At the end, be sure a checkmark is placed next to Update Malwarebytes' Anti-Malware and Launch Malwarebytes' Anti-Malware, then click Finish.
If an update is found, it will download and install the latest version.
Once the program has loaded, select Perform quick scan, then click Scan.
http://i24.photobucket.com/albums/c30/ken545/MBAMCapture.jpg
When the scan is complete, click OK, then Show Results to view the results.
Be sure that everything is checked, and click Remove Selected .
When completed, a log will open in Notepad. Please save it to a convenient location and post the results.
Note: If you receive a notice that some of the items couldn't be removed, that they have been added to the delete on reboot list, please reboot.
Post the report please
If nothing was found than no need for the log but post it if it did find threats, also let me know how your system is behaving now ??
outpouring
2013-04-14, 12:36
Malwarebytes Anti-Malware 1.75.0.1300
www.malwarebytes.org
Database version: v2013.04.13.08
Windows XP Service Pack 3 x86 NTFS
Internet Explorer 8.0.6001.18702
Authorized User :: AUTHORIZ-28629F [administrator]
4/13/2013 5:12:11 PM
mbam-log-2013-04-13 (17-12-11).txt
Scan type: Quick scan
Scan options enabled: Memory | Startup | Registry | File System | Heuristics/Extra | Heuristics/Shuriken | PUP | PUM
Scan options disabled: P2P
Objects scanned: 258323
Time elapsed: 9 minute(s), 31 second(s)
Memory Processes Detected: 0
(No malicious items detected)
Memory Modules Detected: 0
(No malicious items detected)
Registry Keys Detected: 1
HKLM\SOFTWARE\Microsoft\Windows NT\CurrentVersion\Image File Execution Options\SETUP.EXE (PUP.IBryte) -> Quarantined and deleted successfully.
Registry Values Detected: 0
(No malicious items detected)
Registry Data Items Detected: 0
(No malicious items detected)
Folders Detected: 0
(No malicious items detected)
Files Detected: 1
C:\Documents and Settings\Authorized User\My Documents\Downloads\Setup.exe (PUP.IBryte) -> Quarantined and deleted successfully.
(end)
Seems like everything is running fine. Just curious why a PUP.lBryte just showed up after downloading Malwarebytes
Hi,
Looks like some of the other scanners likr DDS and OTL did not pick it up, Malwarebytes is a reputable program so not to worry
ESET Scanner Grahpics
ESET Online Scanner
I'd like us to scan your machine with ESET OnlineScan
*Note
It is recommended to disable onboard antivirus program and antispyware programs while performing scans so there are no conflicts and it will speed up scan time.

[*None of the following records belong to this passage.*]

-- ==== Sys2Proof/Machine/Link.lean ====
section
/-!
DEFINITION. The mesh and the ports (R11 to R13, R330 to R333, R343, R345, R348, R352 to R354, R359): flits, site
failures, repairs, port states and their control words, timeouts.
-/

namespace Sys2Proof.Machine

/-! ### Routers (R330, R331, R333) -/

/-- What a lost flit belonged to: an access waits for its error, a copy or message ends with CODE 6, and of a multicast whose source has
been read the share of its receiver does not land (R333). -/
def State.loseFlit (s : State) (x : Flit) : State :=
  match s.copy? x.op with
  | some c =>
    let s := s.batchErr c 6
    s.modCopy c.id fun c =>
      if c.kind = .message then { c with sent := true, recv := c.recv.map fun r => { r with done := true } }
      else if c.kind = .multicast && c.doneEl.length = c.total then
        { c with recv := c.recv.zipIdx.map fun r => if r.2 = x.lane then { r.1 with done := true } else r.1 }
      else if x.lane < c.total && !c.doneEl.contains x.lane then { c with doneEl := x.lane :: c.doneEl }
      else c
  | none =>
    s.onLane x.op x.lane fun o l =>
      if l.phase = .waiting || l.phase = .performed then s.modLane o.id l.lane fun l => { l with phase := .lost } else s

/-- A flit is dropped for want of a permission: counted and logged (R331). -/
def State.dropTagged (s : State) (x : Flit) : State :=
  ((s.tagDrop x.tag).modRouter x.site fun r => { r with log := ((x.tag, x.src, x.chan) :: r.log).take 16 }).loseFlit x

/-- A flit is dropped at a link that is down (R333). -/
def State.dropRouted (s : State) (x : Flit) : State := (s.routeDrop x.tag).loseFlit x

/-- Whether a flit that stands at a router is ready to leave by a link. -/
def State.flitReady (s : State) (t l : Nat) (x : Flit) : Bool := x.site = t && (s.flitLink x).1 = some l && !x.stall

/-- The channel that an output takes of those that are ready: the next in channel order after the one it sent last (R330). -/
def State.flitTurn (s : State) (t l : Nat) (ready : List Flit) : Option Nat :=
  let after := smGet 3 (s.router t).rr l + 1
  ((List.range 4).map fun i => (after + i) % 4).find? fun c => ready.any fun x => x.chan = c

/-- Whether a flit of one channel from one source to one destination on one path goes before another that came after it (R330). -/
def sameWay (x y : Flit) : Bool :=
  x.tag = y.tag && x.chan = y.chan && x.src = y.src && x.dst = y.dst && x.site = y.site && x.inLink = y.inLink && x.path = y.path

/-- FLIT_ARRIVAL: a flit arrives at a router and is delivered, forwarded or dropped; one whose channel the next router stalls, or whose
output sends another flit first, stays (R330 to R333, R337). An output sends one flit a FCLK (R15). Traffic of the MGX, tag 255, may use
every link. -/
def execFlitArrival (flit : Flit) (s : State) : Res :=
  .next (
    let r := s.router flit.site
    let may (l : Nat) : Bool := flit.tag = 255 || (smGet [] r.links flit.tag).contains l
    let same (y : Flit) : Bool := { y with stall := flit.stall } = flit
    let s' := { s with flits := s.flits.filter fun y => !same y }
    let stay : State := if s.flits.any same then { s with flits := s.flits.map fun y => if same y then flit else y }
      else { s with flits := s.flits ++ [flit] }
    if 128 ≤ flit.tag && flit.tag != 255 then s
    else if flit.inLink < 4 && !may flit.inLink then s'.dropTagged flit
    else
      match s.flitLink flit with
      | (none, _) => s'
      | (some l, path) =>
        if !may l then s'.dropTagged flit
        else if r.down.contains l then s'.dropRouted flit
        else if flit.stall || smGet 0 r.sent l = s.time.toNat + 1 || (stay.flits.find? fun y => sameWay y flit) != some flit
            || s.flitTurn flit.site l (stay.flits.filter (s.flitReady flit.site l)) != some flit.chan then stay
        else
          let s := s'.modRouter flit.site fun r => { r with rr := smSet 3 r.rr l flit.chan, sent := smSet 0 r.sent l (s.time.toNat + 1) }
          { s with flits := s.flits ++ [{ flit with site := stepLink flit.site l, inLink := (l + 2) % 4, path }] })

/-! ### Ports (R353, R354) -/

/-- Lanes in service of a port at full width. -/
def fullWidth (port : Nat) : Nat := if port < 144 then 2 else 16

/-- A port goes down (R353). -/
def Port.goDown (p : Port) : Port := { p with st := .down, retrain := false, width := 0, xoff := [], fails := [] }

/-- Whether a request in flight went out through a port. -/
def State.viaPort (s : State) (n : Nat) (o : Op) (x : LaneOp) : Bool :=
  if x.tgt = 1 then (s.part o.part).port = n else x.tgt = 2 && x.port = n

/-- Whether a request of the host is outstanding on its port: it has been sent, or nothing but its answer keeps it waiting (R352). -/
def State.hostAsks (s : State) (o : Op) (x : LaneOp) : Bool :=
  x.tgt = 1 && o.rel.isNone && (x.phase = .sent
    || (x.phase = .waiting && o.kind.space = .global && o.kind != .flush && s.laneClear o x && s.portTurn o x
        && !(x.l1 && (o.kind = .st || s.l1Hit o x))))

/-- Every request outstanding on a port completes as an error, a message with CODE 6 (R201, R252, R352, R353). -/
def State.failPort (s : State) (n : Nat) : State :=
  let s := s.ops.foldl (fun s o => o.lanes.foldl (fun s x =>
    if (x.phase = .sent || s.hostAsks o x) && s.viaPort n o x then (s.leave o x).laneError o x.lane else s) s) s
  s.copies.foldl (fun s c =>
    if c.remote.isSome && c.sent && (c.recv.any fun r => !r.done) && c.port = n then
      ((s.copyHostErr c).modCopy c.id fun c => { c with recv := c.recv.map fun r => { r with done := true } }).copyDone c
    else s) s

/-- A port is isolated where its state admits it. -/
def State.isolate (s : State) (n : Nat) : State :=
  let st := (s.port n).st
  if st = .up || st = .degraded || st = .frozen then
    (s.modPort n fun p => { p with st := .isolated, retrain := false }).failPort n
  else s

/-- A port freezes where its state admits it. -/
def State.freeze (s : State) (n : Nat) : State :=
  s.modPort n fun p => if p.st = .up || p.st = .degraded then { p with st := .frozen, before := p.st, retrain := false } else p

/-- The enable bit (R354). -/
def Port.setEn (p : Port) (on : Bool) : Port := if on then { p with en := true } else { p.goDown with en := false }

/-- RETRAIN: training from down, where EN is 1, or from isolated; a degraded port trains in service (R353, R354). -/
def Port.train (p : Port) (now : Word) : Port :=
  match p.st with
  | .down => if p.en then { p with st := .training, since := now } else p
  | .isolated => { p with st := .training, since := now }
  | .degraded => { p with retrain := true, since := now }
  | _ => p

/-- UNFREEZE (R354). -/
def Port.thaw (p : Port) : Port := if p.st = .frozen then { p with st := p.before, fails := [] } else p

/-- Whether a site that serves a port is no hole (R343, R353). -/
def State.portServed (s : State) (n : Nat) : Bool := (if n < 144 then [etselSite n] else hostSites n).any fun t => s.site t != .hole

/-- A port that no site serves stays down (R353). -/
def State.modServed (s : State) (n : Nat) (f : Port → Port) : State := s.modPort n fun p => if s.portServed n then f p else p

/-- LOSS_OF_SIGNAL (R353). -/
def execLossOfSignal (port : Nat) (s : State) : Res :=
  .next (s.modPort port fun p =>
    if p.st = .training || p.st = .up || p.st = .degraded || p.st = .frozen then p.goDown else p)
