/-- ISEL: the lane's predicate C chooses the whole of A or of B (R110). -/
def selLane (env : Env) (s : State) : Out :=
  let g := s.grp env.k
  let p := g.rdP env.f.c.toNat
  vecOut env s fun l =>
    intReg opMov (intWidth env.f) true false {} (if p.getLsbD l then env.srcA g l else env.srcB g l) {}

/-! ### IDOT4 (R112) -/

/-- Element `j` of IDOT4: the four byte products and the addend. -/
def dotElem (sa sb : Bool) (ra rb rc : Reg) (j : Nat) : Elem × Nat :=
  let v (sg : Bool) (e : Nat) : Int := if sg then sext e 8 else e
  let ks := (List.range 4).map fun k => 4 * j + k
  let bad := (ks.countP fun k => elemBad ra 8 k) + (ks.countP fun k => elemBad rb 8 k)
    + (if elemBad rc 32 j then 1 else 0)
  let t := sext (elem rc 32 j) 32 + (ks.map fun k => v sa (elem ra 8 k) * v sb (elem rb 8 k)).sum
  if bad != 0 then ((0, true), bad) else ((wrapTo 32 t, false), 0)

/-- IDOT4: .0 signed, .1 unsigned, .2 signed by unsigned. -/
def dotBody (env : Env) (s : State) : Out :=
  let g := s.grp env.k
  let sa : Bool := env.f.fn != 1
  let sb : Bool := env.f.fn = 0
  vecOut env s fun l =>
    let es := (List.range 2).map fun j => dotElem sa sb (env.srcA g l) (env.srcB g l) (env.srcC g l) j
    { r := packReg 32 (es.map Prod.fst), cons := (es.map Prod.snd).sum }

/-! ### Predicates (R113 to R115) -/

/-- A comparison by condition code: 0 eq, 1 ne, 2 lt, 3 le, 4 gt, 5 ge. -/
def condHolds (c : Nat) (x y : Int) : Bool :=
  match c with
  | 0 => x = y
  | 1 => x != y
  | 2 => x < y
  | 3 => x ≤ y
  | 4 => y < x
  | _ => y ≤ x

/-- PSETI: compares bits [31:0] or [63:0]; a poisoned element gives false (R106, R113). -/
def psetiBody (env : Env) (s : State) : Out :=
  let g := s.grp env.k
  let w := if env.f.md.getLsbD 0 then 64 else 32
  let v (e : Nat) : Int := if env.f.fn.getLsbD 0 then e else sext e w
  predOut env s fun l =>
    let a := env.srcA g l
    let b := env.srcB g l
    let bad := (if elemBad a w 0 then 1 else 0) + (if elemBad b w 0 then 1 else 0)
    (bad = 0 && condHolds env.f.rn (v (elem a w 0)) (v (elem b w 0)), bad, 0)

/-- PLOP: the truth table in MOD (R114). -/
def plopBody (env : Env) (s : State) : Out :=
  let g := s.grp env.k
  predOut env s fun l =>
    let a := (g.rdP env.f.a.toNat).getLsbD l
    let b := (g.rdP env.f.b.toNat).getLsbD l
    (env.f.md.getLsbD ((if a then 2 else 0) + (if b then 1 else 0)), 0, 0)

/-- PMOV.1: a predicate is copied (R115). -/
def pmovBody (env : Env) (s : State) : Out :=
  let p := (s.grp env.k).rdP env.f.b.toNat
  predOut env s fun l => (p.getLsbD l, 0, 0)

/-- PMOV.2: bit sr.laneid of s[B] or of the literal; a poisoned source gives false in every lane (R106, log 77). -/
def pmovMaskBody (env : Env) (s : State) : Out :=
  let b := env.srcB (s.grp env.k) 0
  predOut env s fun l => (!b.bad && b.val.getLsbD l, if b.bad then 1 else 0, 0)
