-- ==== Sys2Proof/Certificates/Slice0/Obligations.lean ====
section
/-!
DEFINITION. The statements about this model, for the provers. A statement about an instruction supposes that it issues
(`Issues`, `IssuesSync`): the checks of R40 pass and nothing holds it, for at least one lane whose guard is true.
-/

open Sys2Proof Sys2Proof.Machine

/-! ### Integer instructions (R66, R67, R108 to R115) -/

/-- Every scalar integer form writes its exact result, narrowed to 64 bits (R66, R108, R110). -/
def Obligations.ScalarIntegerResults : Prop :=
  ∀ e ∈ ([(.sadd, .saddExt, fun t => t.x + t.y), (.ssub, .ssubExt, fun t => t.x - t.y), (.smul, .smulExt, fun t => t.x * t.y),
      (.smulh, .smulhExt, fun t => t.x * t.y / 2 ^ t.w), (.sand, .sandExt, fun t => ((t.a &&& t.b : Nat) : Int)),
      (.sor, .sorExt, fun t => ((t.a ||| t.b : Nat) : Int)), (.sxor, .sxorExt, fun t => ((t.a ^^^ t.b : Nat) : Int)),
      (.sshl, .sshlExt, fun t => t.x * 2 ^ t.b), (.sshr, .sshrExt, fun t => ((t.a / 2 ^ t.b : Nat) : Int)),
      (.ssar, .ssarExt, fun t => reading t.w false t.a / 2 ^ t.b), (.smin, .sminExt, fun t => min t.x t.y),
      (.smax, .smaxExt, fun t => max t.x t.y), (.sclz, .sclzExt, fun t => if t.a = 0 then t.w else t.w - 1 - Nat.log2 t.a),
      (.spopc, .spopcExt, fun t => ((List.range t.w).countP fun i => t.a.testBit i : Nat)), (.smov, .smovExt, fun t => t.b)] :
      List ((Fields → Instr) × (Fields → Instr) × (IArgs → Int))),
    ∀ i ∈ [e.1, e.2.1], ∀ (f : Fields) (s : State) (env : Env), Issues (i f) s env → NoPoisonTrap s →
      f.fn.getLsbD 1 = true → ScalarResult (i f) s env (f.fn.getLsbD 0) e.2.2

/-- The scalar-only integer forms (R111). The lane-only integer forms of 0x18 to 0x1A (R112). IDOT4 adds four products of bytes
to each 32-bit half, exactly, modulo 2^32 (R112). -/
def Obligations.ScalarAndLaneOnlyResults : Prop :=
  (
    ∀ (f : Fields) (s : State) (env : Env), NoPoisonTrap s → f.md[2] = false →
      (∀ i ∈ [Instr.sandn, .sandnExt], Issues (i f) s env →
        ScalarResult (i f) s env false fun t => ((t.a &&& (2 ^ 64 - 1 - t.b) : Nat) : Int))
      ∧ (∀ i ∈ [Instr.srot, .srotExt], Issues (i f) s env →
        ScalarResult (i f) s env true fun t => (((BitVec.ofNat 64 t.a).rotateLeft (t.b % 64)).toNat : Int))
      ∧ (∀ i ∈ [Instr.slea, .sleaExt], Issues (i f) s env →
        ScalarResult (i f) s env true fun t => t.x + t.y * 2 ^ (if f.xf = 0 then 0 else f.xf.toNat + 1) + f.imm.toInt)
      ∧ ∀ i ∈ [Instr.scmp, .scmpExt], Issues (i f) s env →
        ScalarResult (i f) s env (f.fn.getLsbD 0) fun t => if t.y < t.x then 1 else if t.x = t.y then 0 else -1)
  ∧ (
    ∀ (f : Fields) (s : State) (env : Env), NoPoisonTrap s →
      (∀ i ∈ [Instr.imad, .imadExt], Issues (i f) s env → LaneResult (i f) s env (f.fn.getLsbD 0) fun t => t.x * t.y + t.z)
      ∧ (∀ i ∈ [Instr.isad, .isadExt], Issues (i f) s env → LaneResult (i f) s env (f.fn.getLsbD 0) fun t => t.z + |t.x - t.y|)
      ∧ (∀ i ∈ [Instr.iabs, .iabsExt], Issues (i f) s env → LaneResult (i f) s env false fun t => |t.x|)
      ∧ (∀ i ∈ [Instr.ineg, .inegExt], Issues (i f) s env → LaneResult (i f) s env false fun t => -t.x)
      ∧ ∀ i ∈ [Instr.inot, .inotExt], Issues (i f) s env → LaneResult (i f) s env false fun t => ((2 ^ t.w - 1 - t.a : Nat) : Int))
  ∧ (
    ∀ i ∈ [Instr.idot4, .idot4Ext], ∀ (f : Fields) (s : State) (env : Env), Issues (i f) s env → NoPoisonTrap s →
      LaneElems (i f) s env 32 (CleanAt env) fun g l j =>
        let a (k : Nat) : Int := reading 8 (decide (f.fn = 1)) (elem (env.srcA g l) 8 (4 * j + k))
        let b (k : Nat) : Int := reading 8 (decide (f.fn ≠ 0)) (elem (env.srcB g l) 8 (4 * j + k))
        narrow 32 false false (reading 32 false (elem (env.srcC g l) 32 j) + a 0 * b 0 + a 1 * b 1 + a 2 * b 2 + a 3 * b 3))

/-- Every lane integer form writes, in each executing lane, each element's exact result, narrowed to the element width (R66,
R108, R110, R112). -/
def Obligations.LaneIntegerResults : Prop :=
  ∀ e ∈ ([(.iadd, .iaddExt, fun t => t.x + t.y), (.isub, .isubExt, fun t => t.x - t.y), (.imul, .imulExt, fun t => t.x * t.y),
      (.imulh, .imulhExt, fun t => t.x * t.y / 2 ^ t.w), (.iand, .iandExt, fun t => ((t.a &&& t.b : Nat) : Int)),
      (.ior, .iorExt, fun t => ((t.a ||| t.b : Nat) : Int)), (.ixor, .ixorExt, fun t => ((t.a ^^^ t.b : Nat) : Int)),
      (.ishl, .ishlExt, fun t => t.x * 2 ^ t.b), (.ishr, .ishrExt, fun t => ((t.a / 2 ^ t.b : Nat) : Int)),
      (.isar, .isarExt, fun t => reading t.w false t.a / 2 ^ t.b), (.imin, .iminExt, fun t => min t.x t.y),
      (.imax, .imaxExt, fun t => max t.x t.y), (.iclz, .iclzExt, fun t => if t.a = 0 then t.w else t.w - 1 - Nat.log2 t.a),
      (.ipopc, .ipopcExt, fun t => ((List.range t.w).countP fun i => t.a.testBit i : Nat)), (.imov, .imovExt, fun t => t.b)] :
      List ((Fields → Instr) × (Fields → Instr) × (IArgs → Int))),
    ∀ i ∈ [e.1, e.2.1], ∀ (f : Fields) (s : State) (env : Env), Issues (i f) s env → NoPoisonTrap s →
      f.fn.getLsbD 1 = false → LaneResult (i f) s env (f.fn.getLsbD 0) e.2.2
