-- ==== Sys2Proof/Laws/State.lean ====
section
/-!
SUPPORT. The fields of the state after each update, and what an accessor reads after one.
-/

namespace Sys2Proof.Machine

/-! ### setGrp -/

@[simp] theorem State.setGrp_time (s : State) (k : Nat) (g : Group) : (s.setGrp k g).time = s.time := rfl
@[simp] theorem State.setGrp_agenda (s : State) (k : Nat) (g : Group) : (s.setGrp k g).agenda = s.agenda := rfl
@[simp] theorem State.setGrp_stage (s : State) (k : Nat) (g : Group) : (s.setGrp k g).stage = s.stage := rfl
@[simp] theorem State.setGrp_turns (s : State) (k : Nat) (g : Group) : (s.setGrp k g).turns = s.turns := rfl
@[simp] theorem State.setGrp_cur (s : State) (k : Nat) (g : Group) : (s.setGrp k g).cur = s.cur := rfl
@[simp] theorem State.setGrp_nextId (s : State) (k : Nat) (g : Group) : (s.setGrp k g).nextId = s.nextId := rfl
@[simp] theorem State.setGrp_freeCtr (s : State) (k : Nat) (g : Group) : (s.setGrp k g).freeCtr = s.freeCtr := rfl
@[simp] theorem State.setGrp_out (s : State) (k : Nat) (g : Group) : (s.setGrp k g).out = s.out := rfl
@[simp] theorem State.setGrp_cores (s : State) (k : Nat) (g : Group) : (s.setGrp k g).cores = s.cores := rfl
@[simp] theorem State.setGrp_tiles (s : State) (k : Nat) (g : Group) : (s.setGrp k g).tiles = s.tiles := rfl
@[simp] theorem State.setGrp_routers (s : State) (k : Nat) (g : Group) : (s.setGrp k g).routers = s.routers := rfl
@[simp] theorem State.setGrp_flits (s : State) (k : Nat) (g : Group) : (s.setGrp k g).flits = s.flits := rfl
@[simp] theorem State.setGrp_mem (s : State) (k : Nat) (g : Group) : (s.setGrp k g).mem = s.mem := rfl
@[simp] theorem State.setGrp_mpoi (s : State) (k : Nat) (g : Group) : (s.setGrp k g).mpoi = s.mpoi := rfl
@[simp] theorem State.setGrp_hostLines (s : State) (k : Nat) (g : Group) : (s.setGrp k g).hostLines = s.hostLines := rfl
@[simp] theorem State.setGrp_spad (s : State) (k : Nat) (g : Group) : (s.setGrp k g).spad = s.spad := rfl
@[simp] theorem State.setGrp_spoi (s : State) (k : Nat) (g : Group) : (s.setGrp k g).spoi = s.spoi := rfl
@[simp] theorem State.setGrp_sown (s : State) (k : Nat) (g : Group) : (s.setGrp k g).sown = s.sown := rfl
@[simp] theorem State.setGrp_bank (s : State) (k : Nat) (g : Group) : (s.setGrp k g).bank = s.bank := rfl
@[simp] theorem State.setGrp_bpoi (s : State) (k : Nat) (g : Group) : (s.setGrp k g).bpoi = s.bpoi := rfl
@[simp] theorem State.setGrp_bred (s : State) (k : Nat) (g : Group) : (s.setGrp k g).bred = s.bred := rfl
@[simp] theorem State.setGrp_ecc (s : State) (k : Nat) (g : Group) : (s.setGrp k g).ecc = s.ecc := rfl
@[simp] theorem State.setGrp_l2 (s : State) (k : Nat) (g : Group) : (s.setGrp k g).l2 = s.l2 := rfl
@[simp] theorem State.setGrp_served (s : State) (k : Nat) (g : Group) : (s.setGrp k g).served = s.served := rfl
@[simp] theorem State.setGrp_repLog (s : State) (k : Nat) (g : Group) : (s.setGrp k g).repLog = s.repLog := rfl
@[simp] theorem State.setGrp_owner (s : State) (k : Nat) (g : Group) : (s.setGrp k g).owner = s.owner := rfl
@[simp] theorem State.setGrp_retired (s : State) (k : Nat) (g : Group) : (s.setGrp k g).retired = s.retired := rfl
@[simp] theorem State.setGrp_ops (s : State) (k : Nat) (g : Group) : (s.setGrp k g).ops = s.ops := rfl
@[simp] theorem State.setGrp_copies (s : State) (k : Nat) (g : Group) : (s.setGrp k g).copies = s.copies := rfl
@[simp] theorem State.setGrp_wakes (s : State) (k : Nat) (g : Group) : (s.setGrp k g).wakes = s.wakes := rfl
@[simp] theorem State.setGrp_teams (s : State) (k : Nat) (g : Group) : (s.setGrp k g).teams = s.teams := rfl
@[simp] theorem State.setGrp_ctxs (s : State) (k : Nat) (g : Group) : (s.setGrp k g).ctxs = s.ctxs := rfl
@[simp] theorem State.setGrp_parts (s : State) (k : Nat) (g : Group) : (s.setGrp k g).parts = s.parts := rfl
@[simp] theorem State.setGrp_vfs (s : State) (k : Nat) (g : Group) : (s.setGrp k g).vfs = s.vfs := rfl
@[simp] theorem State.setGrp_ports (s : State) (k : Nat) (g : Group) : (s.setGrp k g).ports = s.ports := rfl
@[simp] theorem State.setGrp_cmds (s : State) (k : Nat) (g : Group) : (s.setGrp k g).cmds = s.cmds := rfl
@[simp] theorem State.setGrp_flash (s : State) (k : Nat) (g : Group) : (s.setGrp k g).flash = s.flash := rfl
@[simp] theorem State.setGrp_sites (s : State) (k : Nat) (g : Group) : (s.setGrp k g).sites = s.sites := rfl
@[simp] theorem State.setGrp_booted (s : State) (k : Nat) (g : Group) : (s.setGrp k g).booted = s.booted := rfl
@[simp] theorem State.setGrp_bootCode (s : State) (k : Nat) (g : Group) : (s.setGrp k g).bootCode = s.bootCode := rfl
@[simp] theorem State.setGrp_pnow (s : State) (k : Nat) (g : Group) : (s.setGrp k g).pnow = s.pnow := rfl
@[simp] theorem State.setGrp_pnows (s : State) (k : Nat) (g : Group) : (s.setGrp k g).pnows = s.pnows := rfl
@[simp] theorem State.setGrp_ctlAt (s : State) (k : Nat) (g : Group) : (s.setGrp k g).ctlAt = s.ctlAt := rfl
@[simp] theorem State.setGrp_plim (s : State) (k : Nat) (g : Group) : (s.setGrp k g).plim = s.plim := rfl
@[simp] theorem State.setGrp_ovhd (s : State) (k : Nat) (g : Group) : (s.setGrp k g).ovhd = s.ovhd := rfl
@[simp] theorem State.setGrp_limited (s : State) (k : Nat) (g : Group) : (s.setGrp k g).limited = s.limited := rfl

Please don't go surfing while your resident protection is disabled!
Once the scan is finished remember to re-enable your antivirus along with your antispyware programs.
Hold down Control and click on the following link to open ESET OnlineScan in a new window.
ESET OnlineScan (http://eset.com/onlinescan)
Click the http://billy-oneal.com/Canned%20Speeches/speechimages/eset/esetOnline.png button.
For alternate browsers only: (Microsoft Internet Explorer users can skip these steps)
Click on http://billy-oneal.com/Canned%20Speeches/speechimages/eset/esetSmartInstall.png to download the ESET Smart Installer. Save it to your desktop.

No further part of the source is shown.